Saved data entries

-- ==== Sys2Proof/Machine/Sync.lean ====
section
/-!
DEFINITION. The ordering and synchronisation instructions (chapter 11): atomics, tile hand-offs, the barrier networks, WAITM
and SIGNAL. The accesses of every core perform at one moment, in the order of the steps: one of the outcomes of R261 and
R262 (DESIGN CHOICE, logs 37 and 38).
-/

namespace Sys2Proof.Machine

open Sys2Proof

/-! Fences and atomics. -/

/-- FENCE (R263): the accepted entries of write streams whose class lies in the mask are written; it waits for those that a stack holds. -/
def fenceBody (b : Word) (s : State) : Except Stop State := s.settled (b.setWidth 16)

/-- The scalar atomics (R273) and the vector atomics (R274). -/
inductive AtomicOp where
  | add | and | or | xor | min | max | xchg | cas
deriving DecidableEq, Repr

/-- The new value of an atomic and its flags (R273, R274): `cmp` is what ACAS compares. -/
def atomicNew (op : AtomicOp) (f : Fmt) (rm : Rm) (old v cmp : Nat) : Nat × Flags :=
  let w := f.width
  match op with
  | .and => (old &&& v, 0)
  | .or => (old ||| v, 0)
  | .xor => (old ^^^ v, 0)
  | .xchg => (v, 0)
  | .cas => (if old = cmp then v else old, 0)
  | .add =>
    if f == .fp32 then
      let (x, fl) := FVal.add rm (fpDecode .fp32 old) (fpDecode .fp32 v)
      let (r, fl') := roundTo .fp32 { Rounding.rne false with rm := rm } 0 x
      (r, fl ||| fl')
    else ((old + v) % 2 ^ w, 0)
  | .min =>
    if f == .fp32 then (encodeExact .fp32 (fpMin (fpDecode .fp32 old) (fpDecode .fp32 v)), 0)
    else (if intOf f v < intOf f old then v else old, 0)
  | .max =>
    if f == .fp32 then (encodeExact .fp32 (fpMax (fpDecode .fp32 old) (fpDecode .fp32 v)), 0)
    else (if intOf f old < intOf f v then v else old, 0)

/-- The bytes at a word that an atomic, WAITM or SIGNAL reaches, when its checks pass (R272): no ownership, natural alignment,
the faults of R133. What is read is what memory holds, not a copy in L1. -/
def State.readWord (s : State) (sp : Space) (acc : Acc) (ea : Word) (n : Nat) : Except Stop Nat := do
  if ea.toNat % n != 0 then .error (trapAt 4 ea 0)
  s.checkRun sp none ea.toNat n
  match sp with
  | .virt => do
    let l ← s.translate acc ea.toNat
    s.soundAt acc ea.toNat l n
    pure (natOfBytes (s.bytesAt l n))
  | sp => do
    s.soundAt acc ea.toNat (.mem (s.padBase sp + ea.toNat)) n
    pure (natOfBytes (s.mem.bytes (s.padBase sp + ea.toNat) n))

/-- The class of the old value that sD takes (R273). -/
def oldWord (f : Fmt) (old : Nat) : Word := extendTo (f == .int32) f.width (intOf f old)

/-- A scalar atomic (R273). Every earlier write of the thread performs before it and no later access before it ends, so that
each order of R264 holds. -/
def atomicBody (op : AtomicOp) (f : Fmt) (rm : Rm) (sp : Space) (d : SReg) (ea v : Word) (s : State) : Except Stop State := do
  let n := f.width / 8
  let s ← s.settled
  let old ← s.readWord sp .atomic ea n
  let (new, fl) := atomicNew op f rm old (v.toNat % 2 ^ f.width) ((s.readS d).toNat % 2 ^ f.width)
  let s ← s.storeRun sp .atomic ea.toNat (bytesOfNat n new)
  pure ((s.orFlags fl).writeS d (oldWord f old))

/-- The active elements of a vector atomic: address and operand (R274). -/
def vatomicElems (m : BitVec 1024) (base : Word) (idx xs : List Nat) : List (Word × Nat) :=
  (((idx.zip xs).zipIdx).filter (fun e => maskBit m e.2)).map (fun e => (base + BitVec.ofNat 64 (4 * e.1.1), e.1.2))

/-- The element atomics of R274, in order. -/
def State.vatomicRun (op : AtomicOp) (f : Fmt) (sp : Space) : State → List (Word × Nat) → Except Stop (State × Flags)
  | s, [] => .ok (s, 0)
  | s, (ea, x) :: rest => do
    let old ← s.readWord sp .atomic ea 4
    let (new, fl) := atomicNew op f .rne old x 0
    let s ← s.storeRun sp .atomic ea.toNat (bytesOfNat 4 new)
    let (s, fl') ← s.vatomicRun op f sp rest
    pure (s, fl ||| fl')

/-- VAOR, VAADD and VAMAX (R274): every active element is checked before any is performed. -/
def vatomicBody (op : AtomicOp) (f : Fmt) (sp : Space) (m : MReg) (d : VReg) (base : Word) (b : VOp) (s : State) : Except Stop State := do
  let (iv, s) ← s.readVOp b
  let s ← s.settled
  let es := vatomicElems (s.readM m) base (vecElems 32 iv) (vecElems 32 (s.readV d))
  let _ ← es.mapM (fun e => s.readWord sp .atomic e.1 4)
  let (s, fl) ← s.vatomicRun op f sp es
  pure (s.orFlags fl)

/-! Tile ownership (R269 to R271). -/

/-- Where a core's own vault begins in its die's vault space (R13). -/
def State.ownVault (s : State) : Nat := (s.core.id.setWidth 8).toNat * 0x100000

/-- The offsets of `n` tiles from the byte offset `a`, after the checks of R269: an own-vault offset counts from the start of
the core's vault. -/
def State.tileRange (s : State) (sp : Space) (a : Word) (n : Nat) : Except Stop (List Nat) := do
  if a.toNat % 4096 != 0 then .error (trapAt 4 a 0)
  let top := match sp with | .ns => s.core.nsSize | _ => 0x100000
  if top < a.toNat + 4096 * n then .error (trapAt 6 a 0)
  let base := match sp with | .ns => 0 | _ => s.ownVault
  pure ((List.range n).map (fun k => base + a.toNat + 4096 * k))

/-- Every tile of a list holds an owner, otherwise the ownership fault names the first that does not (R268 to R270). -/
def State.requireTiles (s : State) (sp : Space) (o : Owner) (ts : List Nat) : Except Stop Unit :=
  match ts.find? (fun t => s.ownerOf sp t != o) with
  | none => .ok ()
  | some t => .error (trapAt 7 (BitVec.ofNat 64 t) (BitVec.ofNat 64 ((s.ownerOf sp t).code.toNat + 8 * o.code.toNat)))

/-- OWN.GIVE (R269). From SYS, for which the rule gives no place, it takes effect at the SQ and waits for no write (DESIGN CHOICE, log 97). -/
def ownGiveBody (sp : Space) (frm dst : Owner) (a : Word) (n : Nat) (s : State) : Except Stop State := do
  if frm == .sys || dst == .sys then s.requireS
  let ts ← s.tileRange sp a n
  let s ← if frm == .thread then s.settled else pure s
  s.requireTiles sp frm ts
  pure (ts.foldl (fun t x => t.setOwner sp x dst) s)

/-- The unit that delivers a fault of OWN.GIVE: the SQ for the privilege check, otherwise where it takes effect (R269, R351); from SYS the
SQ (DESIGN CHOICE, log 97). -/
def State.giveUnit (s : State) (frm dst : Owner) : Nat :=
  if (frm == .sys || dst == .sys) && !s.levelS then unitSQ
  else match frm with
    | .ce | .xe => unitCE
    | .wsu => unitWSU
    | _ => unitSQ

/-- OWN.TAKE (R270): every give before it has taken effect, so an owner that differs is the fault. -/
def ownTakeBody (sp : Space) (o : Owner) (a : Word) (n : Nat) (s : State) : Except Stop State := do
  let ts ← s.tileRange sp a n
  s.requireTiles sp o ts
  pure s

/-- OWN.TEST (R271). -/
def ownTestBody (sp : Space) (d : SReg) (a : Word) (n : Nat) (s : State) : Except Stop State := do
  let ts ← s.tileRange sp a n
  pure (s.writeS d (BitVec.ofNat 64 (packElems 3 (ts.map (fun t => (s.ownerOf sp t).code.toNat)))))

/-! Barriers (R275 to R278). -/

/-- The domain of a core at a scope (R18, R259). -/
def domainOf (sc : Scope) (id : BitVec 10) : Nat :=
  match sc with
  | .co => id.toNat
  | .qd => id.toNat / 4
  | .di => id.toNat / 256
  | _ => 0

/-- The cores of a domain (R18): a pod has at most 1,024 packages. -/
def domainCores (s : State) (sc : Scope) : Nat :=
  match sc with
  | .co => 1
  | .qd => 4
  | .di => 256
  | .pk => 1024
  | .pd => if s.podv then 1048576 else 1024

◆ WHAT YOU NEED TO DO ◆
Only the lines from the one with "1,024 packages. -/" through the end of the records above are to be copied, exactly as written.

◆ OUTPUT ◆
/-- The cores of a domain (R18): a pod has at most 1,024 packages. -/
def domainCores (s : State) (sc : Scope) : Nat :=
  match sc with
  | .co => 1
  | .qd => 4
  | .di => 256
  | .pk => 1024
  | .pd => if s.podv then 1048576 else 1024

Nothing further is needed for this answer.